> **EXERCISE OBJECTIVE**: From the records below, copy out exactly the lines from the one containing "-- ==== Sys2Proof/Machine/Step.lean" to the one containing "namespace Sys2Proof.Machine", both included. Add nothing else.

Stored data

Segment Open

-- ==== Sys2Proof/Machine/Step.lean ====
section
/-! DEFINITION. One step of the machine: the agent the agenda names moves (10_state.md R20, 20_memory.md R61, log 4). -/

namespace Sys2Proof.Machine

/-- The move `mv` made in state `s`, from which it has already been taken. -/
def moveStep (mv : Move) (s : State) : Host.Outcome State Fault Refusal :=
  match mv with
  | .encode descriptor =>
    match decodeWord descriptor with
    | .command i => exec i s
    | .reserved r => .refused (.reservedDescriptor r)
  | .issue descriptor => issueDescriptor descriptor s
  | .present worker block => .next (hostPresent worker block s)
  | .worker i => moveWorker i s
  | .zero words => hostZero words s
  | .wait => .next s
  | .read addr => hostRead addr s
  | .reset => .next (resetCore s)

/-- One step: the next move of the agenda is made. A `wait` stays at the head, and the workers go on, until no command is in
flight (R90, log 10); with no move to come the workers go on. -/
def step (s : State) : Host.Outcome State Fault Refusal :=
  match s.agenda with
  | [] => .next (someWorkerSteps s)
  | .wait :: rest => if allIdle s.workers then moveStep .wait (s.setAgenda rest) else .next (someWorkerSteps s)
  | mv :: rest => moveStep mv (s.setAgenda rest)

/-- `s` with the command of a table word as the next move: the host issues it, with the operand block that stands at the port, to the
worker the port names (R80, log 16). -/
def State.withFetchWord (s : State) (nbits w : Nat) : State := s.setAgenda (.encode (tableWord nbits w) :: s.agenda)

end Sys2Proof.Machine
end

Segment Closed
Segment Open

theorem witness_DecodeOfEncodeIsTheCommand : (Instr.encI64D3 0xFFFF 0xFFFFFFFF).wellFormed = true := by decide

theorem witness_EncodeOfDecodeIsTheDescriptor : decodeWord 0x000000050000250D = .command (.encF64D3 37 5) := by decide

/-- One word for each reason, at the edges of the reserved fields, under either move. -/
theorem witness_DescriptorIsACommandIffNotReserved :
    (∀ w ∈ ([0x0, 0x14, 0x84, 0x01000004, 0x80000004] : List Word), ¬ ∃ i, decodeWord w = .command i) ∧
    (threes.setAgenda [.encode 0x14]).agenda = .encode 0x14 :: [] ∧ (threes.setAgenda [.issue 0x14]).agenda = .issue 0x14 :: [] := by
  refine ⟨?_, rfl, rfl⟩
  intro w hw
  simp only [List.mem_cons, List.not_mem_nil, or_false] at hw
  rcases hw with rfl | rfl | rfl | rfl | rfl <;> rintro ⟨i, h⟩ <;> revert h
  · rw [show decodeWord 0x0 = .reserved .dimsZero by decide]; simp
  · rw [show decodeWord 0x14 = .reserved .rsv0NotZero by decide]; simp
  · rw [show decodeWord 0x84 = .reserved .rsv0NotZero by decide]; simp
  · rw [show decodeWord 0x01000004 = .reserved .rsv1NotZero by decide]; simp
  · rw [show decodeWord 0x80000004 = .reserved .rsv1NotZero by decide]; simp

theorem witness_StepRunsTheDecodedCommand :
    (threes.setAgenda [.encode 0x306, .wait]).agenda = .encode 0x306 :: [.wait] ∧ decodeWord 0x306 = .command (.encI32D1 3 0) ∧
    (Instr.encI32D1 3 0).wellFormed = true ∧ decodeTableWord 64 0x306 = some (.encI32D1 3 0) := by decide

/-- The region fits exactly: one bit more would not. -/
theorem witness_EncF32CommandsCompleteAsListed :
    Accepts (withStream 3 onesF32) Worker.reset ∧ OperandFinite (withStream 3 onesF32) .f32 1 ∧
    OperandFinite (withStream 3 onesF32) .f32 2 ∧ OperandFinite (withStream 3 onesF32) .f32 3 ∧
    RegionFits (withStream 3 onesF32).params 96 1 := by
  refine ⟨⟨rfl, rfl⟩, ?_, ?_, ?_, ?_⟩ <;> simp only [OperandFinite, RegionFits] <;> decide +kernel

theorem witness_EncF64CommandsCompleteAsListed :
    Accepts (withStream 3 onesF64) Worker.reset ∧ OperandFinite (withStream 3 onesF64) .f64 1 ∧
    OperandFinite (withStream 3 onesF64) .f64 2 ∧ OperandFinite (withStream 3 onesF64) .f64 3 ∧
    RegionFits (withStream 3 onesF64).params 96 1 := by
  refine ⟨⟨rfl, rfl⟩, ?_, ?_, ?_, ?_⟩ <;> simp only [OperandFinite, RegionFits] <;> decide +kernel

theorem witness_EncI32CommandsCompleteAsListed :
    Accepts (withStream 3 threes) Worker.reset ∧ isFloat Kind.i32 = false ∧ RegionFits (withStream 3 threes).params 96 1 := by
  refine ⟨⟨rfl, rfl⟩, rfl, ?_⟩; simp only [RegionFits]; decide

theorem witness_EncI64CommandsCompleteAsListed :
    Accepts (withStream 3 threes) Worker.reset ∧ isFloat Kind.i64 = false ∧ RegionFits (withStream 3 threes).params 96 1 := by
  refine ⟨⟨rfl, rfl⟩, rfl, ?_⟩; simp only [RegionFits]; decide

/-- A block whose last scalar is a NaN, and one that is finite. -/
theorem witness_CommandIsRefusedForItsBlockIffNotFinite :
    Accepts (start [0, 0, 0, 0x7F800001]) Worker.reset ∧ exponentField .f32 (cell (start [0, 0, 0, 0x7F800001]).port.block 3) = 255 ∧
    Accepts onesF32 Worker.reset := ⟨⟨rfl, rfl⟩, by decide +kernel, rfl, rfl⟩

Segment Closed

> **COMPLETED TASK**:
-- ==== Sys2Proof/Machine/Step.lean ====
section
/-! DEFINITION. One step of the machine: the agent the agenda names moves (10_state.md R20, 20_memory.md R61, log 4). -/

namespace Sys2Proof.Machine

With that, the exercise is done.